[Problem requirements]
Below is a set of records; print all of them exactly as written.

[The data]
-- ==== Sys2Proof/Laws/KeepVector.lean ====
section
/-! SUPPORT. The vector units: every operation keeps the memory's canonical form. -/

namespace Sys2Proof.Machine

theorem State.vecOp_memOk (s : State) (i : Instr) (u : VecUnit) (f : OpS) (lat range : Nat) (act : VArgs → Res (List
    RegWrite)) (rounds : Bool) (hm : s.memOk) :
    resOk (State.vecOp s i u f lat range act rounds) := by
  unfold State.vecOp
  try dsimp only
  with_reducible repeat' first
    | assumption | intro _ | (refine snd_memOk ‹_› ?_) | (refine fst_memOk ‹_› ?_) | (refine ok_memOk ‹_› ?_)
    | apply resOk_inSlot | apply resOk_ok | apply resOk_pure | apply resOk_error | apply resOk_bind
    | apply State.land_memOk | split

theorem State.vint_memOk (s : State) (i : Instr) (u : VecUnit) (f : OpS) (r : BiasRule) (e : Nat → Nat → Nat → Nat →
    Nat) (hm : s.memOk) :
    resOk (State.vint s i u f r e) := by
  unfold State.vint
  with_reducible repeat' first
    | assumption | apply State.vecOp_memOk

theorem opVadd_memOk (u : VecUnit) (f : OpS) (s : State) (hm : s.memOk) :
    resOk (opVadd u f s) := by
  unfold opVadd
  with_reducible repeat' first
    | assumption | apply State.vint_memOk

theorem opVsub_memOk (u : VecUnit) (f : OpS) (s : State) (hm : s.memOk) :
    resOk (opVsub u f s) := by
  unfold opVsub
  with_reducible repeat' first
    | assumption | apply State.vint_memOk

theorem opVmul_memOk (u : VecUnit) (f : OpS) (s : State) (hm : s.memOk) :
    resOk (opVmul u f s) := by
  unfold opVmul
  with_reducible repeat' first
    | assumption | apply State.vint_memOk

theorem opVmulh_memOk (u : VecUnit) (f : OpS) (s : State) (hm : s.memOk) :
    resOk (opVmulh u f s) := by
  unfold opVmulh
  with_reducible repeat' first
    | assumption | apply State.vint_memOk

theorem opVmin_memOk (u : VecUnit) (f : OpS) (s : State) (hm : s.memOk) :
    resOk (opVmin u f s) := by
  unfold opVmin
  with_reducible repeat' first
    | assumption | apply State.vint_memOk

theorem opVmax_memOk (u : VecUnit) (f : OpS) (s : State) (hm : s.memOk) :
    resOk (opVmax u f s) := by
  unfold opVmax
  with_reducible repeat' first
    | assumption | apply State.vint_memOk

theorem opVminn_memOk (u : VecUnit) (f : OpS) (s : State) (hm : s.memOk) :
    resOk (opVminn u f s) := by
  unfold opVminn
  with_reducible repeat' first
    | assumption | apply State.vint_memOk

theorem opVmaxn_memOk (u : VecUnit) (f : OpS) (s : State) (hm : s.memOk) :
    resOk (opVmaxn u f s) := by
  unfold opVmaxn
  with_reducible repeat' first
    | assumption | apply State.vint_memOk

theorem State.vbit_memOk (s : State) (i : Instr) (u : VecUnit) (f : OpS) (e : Nat → Nat → Nat) (hm : s.memOk) :
    resOk (State.vbit s i u f e) := by
  unfold State.vbit
  with_reducible repeat' first
    | assumption | apply State.vecOp_memOk

theorem opVand_memOk (u : VecUnit) (f : OpS) (s : State) (hm : s.memOk) :
    resOk (opVand u f s) := by
  unfold opVand
  with_reducible repeat' first
    | assumption | apply State.vbit_memOk

theorem opVor_memOk (u : VecUnit) (f : OpS) (s : State) (hm : s.memOk) :
    resOk (opVor u f s) := by
  unfold opVor
  with_reducible repeat' first
    | assumption | apply State.vbit_memOk

theorem opVxor_memOk (u : VecUnit) (f : OpS) (s : State) (hm : s.memOk) :
    resOk (opVxor u f s) := by
  unfold opVxor
  with_reducible repeat' first
    | assumption | apply State.vbit_memOk

theorem opVandn_memOk (u : VecUnit) (f : OpS) (s : State) (hm : s.memOk) :
    resOk (opVandn u f s) := by
  unfold opVandn
  with_reducible repeat' first
    | assumption | apply State.vbit_memOk

theorem opVshl_memOk (u : VecUnit) (f : OpS) (s : State) (hm : s.memOk) :
    resOk (opVshl u f s) := by
  unfold opVshl
  with_reducible repeat' first
    | assumption | apply State.vint_memOk

theorem opVshr_memOk (u : VecUnit) (f : OpS) (s : State) (hm : s.memOk) :
    resOk (opVshr u f s) := by
  unfold opVshr
  with_reducible repeat' first
    | assumption | apply State.vint_memOk

theorem opVsra_memOk (u : VecUnit) (f : OpS) (s : State) (hm : s.memOk) :
    resOk (opVsra u f s) := by
  unfold opVsra
  with_reducible repeat' first
    | assumption | apply State.vint_memOk

theorem opVabs_memOk (u : VecUnit) (f : OpS) (s : State) (hm : s.memOk) :
    resOk (opVabs u f s) := by
  unfold opVabs
  with_reducible repeat' first
    | assumption | apply State.vint_memOk

theorem opVadds_memOk (u : VecUnit) (f : OpS) (s : State) (hm : s.memOk) :
    resOk (opVadds u f s) := by
  unfold opVadds
  with_reducible repeat' first
    | assumption | apply State.vint_memOk

theorem opVsubs_memOk (u : VecUnit) (f : OpS) (s : State) (hm : s.memOk) :
    resOk (opVsubs u f s) := by
  unfold opVsubs
  with_reducible repeat' first
    | assumption | apply State.vint_memOk

theorem State.vfl2_memOk (s : State) (i : Instr) (u : VecUnit) (f : OpS) (e : Nat → FVal → FVal → FVal) (hm :
    s.memOk) :
    resOk (State.vfl2 s i u f e) := by
  unfold State.vfl2
  try dsimp only
  with_reducible repeat' first
    | assumption | intro _ | (refine snd_memOk ‹_› ?_) | (refine fst_memOk ‹_› ?_) | (refine ok_memOk ‹_› ?_)
    | apply resOk_ok | apply resOk_pure | apply resOk_error | apply resOk_bind | apply State.vecOp_memOk

theorem State.vfl3_memOk (s : State) (i : Instr) (u : VecUnit) (f : OpS) (neg : Bool) (hm : s.memOk) :
    resOk (State.vfl3 s i u f neg) := by
  unfold State.vfl3
  try dsimp only
  with_reducible repeat' first
    | assumption | intro _ | (refine snd_memOk ‹_› ?_) | (refine fst_memOk ‹_› ?_) | (refine ok_memOk ‹_› ?_)
    | apply resOk_ok | apply resOk_pure | apply resOk_error | apply resOk_bind | apply resOk_raiseTag
    | apply State.vecOp_memOk

theorem opVfadd_memOk (u : VecUnit) (f : OpS) (s : State) (hm : s.memOk) :
    resOk (opVfadd u f s) := by
  unfold opVfadd
  with_reducible repeat' first
    | assumption | apply State.vfl2_memOk

theorem opVfsub_memOk (u : VecUnit) (f : OpS) (s : State) (hm : s.memOk) :
    resOk (opVfsub u f s) := by
  unfold opVfsub
  with_reducible repeat' first
    | assumption | apply State.vfl2_memOk

theorem opVfmul_memOk (u : VecUnit) (f : OpS) (s : State) (hm : s.memOk) :
    resOk (opVfmul u f s) := by
  unfold opVfmul
  try dsimp only
  with_reducible repeat' first
    | assumption | intro _ | (refine snd_memOk ‹_› ?_) | (refine fst_memOk ‹_› ?_) | (refine ok_memOk ‹_› ?_)
    | apply resOk_ok | apply resOk_pure | apply resOk_error | apply resOk_bind | apply State.vecOp_memOk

[Solution]
-- ==== Sys2Proof/Laws/KeepVector.lean ====
section
/-! SUPPORT. The vector units: every operation keeps the memory's canonical form. -/

namespace Sys2Proof.Machine

theorem State.vecOp_memOk (s : State) (i : Instr) (u : VecUnit) (f : OpS) (lat range : Nat) (act : VArgs → Res (List
    RegWrite)) (rounds : Bool) (hm : s.memOk) :
    resOk (State.vecOp s i u f lat range act rounds) := by
  unfold State.vecOp
  try dsimp only
  with_reducible repeat' first
    | assumption | intro _ | (refine snd_memOk ‹_› ?_) | (refine fst_memOk ‹_› ?_) | (refine ok_memOk ‹_› ?_)
    | apply resOk_inSlot | apply resOk_ok | apply resOk_pure | apply resOk_error | apply resOk_bind
    | apply State.land_memOk | split

theorem State.vint_memOk (s : State) (i : Instr) (u : VecUnit) (f : OpS) (r : BiasRule) (e : Nat → Nat → Nat → Nat →
    Nat) (hm : s.memOk) :
    resOk (State.vint s i u f r e) := by
  unfold State.vint
  with_reducible repeat' first
    | assumption | apply State.vecOp_memOk

theorem opVadd_memOk (u : VecUnit) (f : OpS) (s : State) (hm : s.memOk) :
    resOk (opVadd u f s) := by
  unfold opVadd
  with_reducible repeat' first
    | assumption | apply State.vint_memOk

theorem opVsub_memOk (u : VecUnit) (f : OpS) (s : State) (hm : s.memOk) :
    resOk (opVsub u f s) := by
  unfold opVsub
  with_reducible repeat' first
    | assumption | apply State.vint_memOk

theorem opVmul_memOk (u : VecUnit) (f : OpS) (s : State) (hm : s.memOk) :
    resOk (opVmul u f s) := by
  unfold opVmul
  with_reducible repeat' first
    | assumption | apply State.vint_memOk

theorem opVmulh_memOk (u : VecUnit) (f : OpS) (s : State) (hm : s.memOk) :
    resOk (opVmulh u f s) := by
  unfold opVmulh
  with_reducible repeat' first
    | assumption | apply State.vint_memOk

theorem opVmin_memOk (u : VecUnit) (f : OpS) (s : State) (hm : s.memOk) :
    resOk (opVmin u f s) := by
  unfold opVmin
  with_reducible repeat' first
    | assumption | apply State.vint_memOk

theorem opVmax_memOk (u : VecUnit) (f : OpS) (s : State) (hm : s.memOk) :
    resOk (opVmax u f s) := by
  unfold opVmax
  with_reducible repeat' first
    | assumption | apply State.vint_memOk

theorem opVminn_memOk (u : VecUnit) (f : OpS) (s : State) (hm : s.memOk) :
    resOk (opVminn u f s) := by
  unfold opVminn
  with_reducible repeat' first
    | assumption | apply State.vint_memOk

theorem opVmaxn_memOk (u : VecUnit) (f : OpS) (s : State) (hm : s.memOk) :
    resOk (opVmaxn u f s) := by
  unfold opVmaxn
  with_reducible repeat' first
    | assumption | apply State.vint_memOk

theorem State.vbit_memOk (s : State) (i : Instr) (u : VecUnit) (f : OpS) (e : Nat → Nat → Nat) (hm : s.memOk) :
    resOk (State.vbit s i u f e) := by
  unfold State.vbit
  with_reducible repeat' first
    | assumption | apply State.vecOp_memOk

theorem opVand_memOk (u : VecUnit) (f : OpS) (s : State) (hm : s.memOk) :
    resOk (opVand u f s) := by
  unfold opVand
  with_reducible repeat' first
    | assumption | apply State.vbit_memOk

theorem opVor_memOk (u : VecUnit) (f : OpS) (s : State) (hm : s.memOk) :
    resOk (opVor u f s) := by
  unfold opVor
  with_reducible repeat' first
    | assumption | apply State.vbit_memOk

theorem opVxor_memOk (u : VecUnit) (f : OpS) (s : State) (hm : s.memOk) :
    resOk (opVxor u f s) := by
  unfold opVxor
  with_reducible repeat' first
    | assumption | apply State.vbit_memOk

theorem opVandn_memOk (u : VecUnit) (f : OpS) (s : State) (hm : s.memOk) :
    resOk (opVandn u f s) := by
  unfold opVandn
  with_reducible repeat' first
    | assumption | apply State.vbit_memOk

theorem opVshl_memOk (u : VecUnit) (f : OpS) (s : State) (hm : s.memOk) :
    resOk (opVshl u f s) := by
  unfold opVshl
  with_reducible repeat' first
    | assumption | apply State.vint_memOk

theorem opVshr_memOk (u : VecUnit) (f : OpS) (s : State) (hm : s.memOk) :
    resOk (opVshr u f s) := by
  unfold opVshr
  with_reducible repeat' first
    | assumption | apply State.vint_memOk

theorem opVsra_memOk (u : VecUnit) (f : OpS) (s : State) (hm : s.memOk) :
    resOk (opVsra u f s) := by
  unfold opVsra
  with_reducible repeat' first
    | assumption | apply State.vint_memOk

theorem opVabs_memOk (u : VecUnit) (f : OpS) (s : State) (hm : s.memOk) :
    resOk (opVabs u f s) := by
  unfold opVabs
  with_reducible repeat' first
    | assumption | apply State.vint_memOk

theorem opVadds_memOk (u : VecUnit) (f : OpS) (s : State) (hm : s.memOk) :
    resOk (opVadds u f s) := by
  unfold opVadds
  with_reducible repeat' first
    | assumption | apply State.vint_memOk

theorem opVsubs_memOk (u : VecUnit) (f : OpS) (s : State) (hm : s.memOk) :
    resOk (opVsubs u f s) := by
  unfold opVsubs
  with_reducible repeat' first
    | assumption | apply State.vint_memOk

theorem State.vfl2_memOk (s : State) (i : Instr) (u : VecUnit) (f : OpS) (e : Nat → FVal → FVal → FVal) (hm :
    s.memOk) :
    resOk (State.vfl2 s i u f e) := by
  unfold State.vfl2
  try dsimp only
  with_reducible repeat' first
    | assumption | intro _ | (refine snd_memOk ‹_› ?_) | (refine fst_memOk ‹_› ?_) | (refine ok_memOk ‹_› ?_)
    | apply resOk_ok | apply resOk_pure | apply resOk_error | apply resOk_bind | apply State.vecOp_memOk

theorem State.vfl3_memOk (s : State) (i : Instr) (u : VecUnit) (f : OpS) (neg : Bool) (hm : s.memOk) :
    resOk (State.vfl3 s i u f neg) := by
  unfold State.vfl3
  try dsimp only
  with_reducible repeat' first
    | assumption | intro _ | (refine snd_memOk ‹_› ?_) | (refine fst_memOk ‹_› ?_) | (refine ok_memOk ‹_› ?_)
    | apply resOk_ok | apply resOk_pure | apply resOk_error | apply resOk_bind | apply resOk_raiseTag
    | apply State.vecOp_memOk

theorem opVfadd_memOk (u : VecUnit) (f : OpS) (s : State) (hm : s.memOk) :
    resOk (opVfadd u f s) := by
  unfold opVfadd
  with_reducible repeat' first
    | assumption | apply State.vfl2_memOk

theorem opVfsub_memOk (u : VecUnit) (f : OpS) (s : State) (hm : s.memOk) :
    resOk (opVfsub u f s) := by
  unfold opVfsub
  with_reducible repeat' first
    | assumption | apply State.vfl2_memOk

theorem opVfmul_memOk (u : VecUnit) (f : OpS) (s : State) (hm : s.memOk) :
    resOk (opVfmul u f s) := by
  unfold opVfmul
  try dsimp only
  with_reducible repeat' first
    | assumption | intro _ | (refine snd_memOk ‹_› ?_) | (refine fst_memOk ‹_› ?_) | (refine ok_memOk ‹_› ?_)
    | apply resOk_ok | apply resOk_pure | apply resOk_error | apply resOk_bind | apply State.vecOp_memOk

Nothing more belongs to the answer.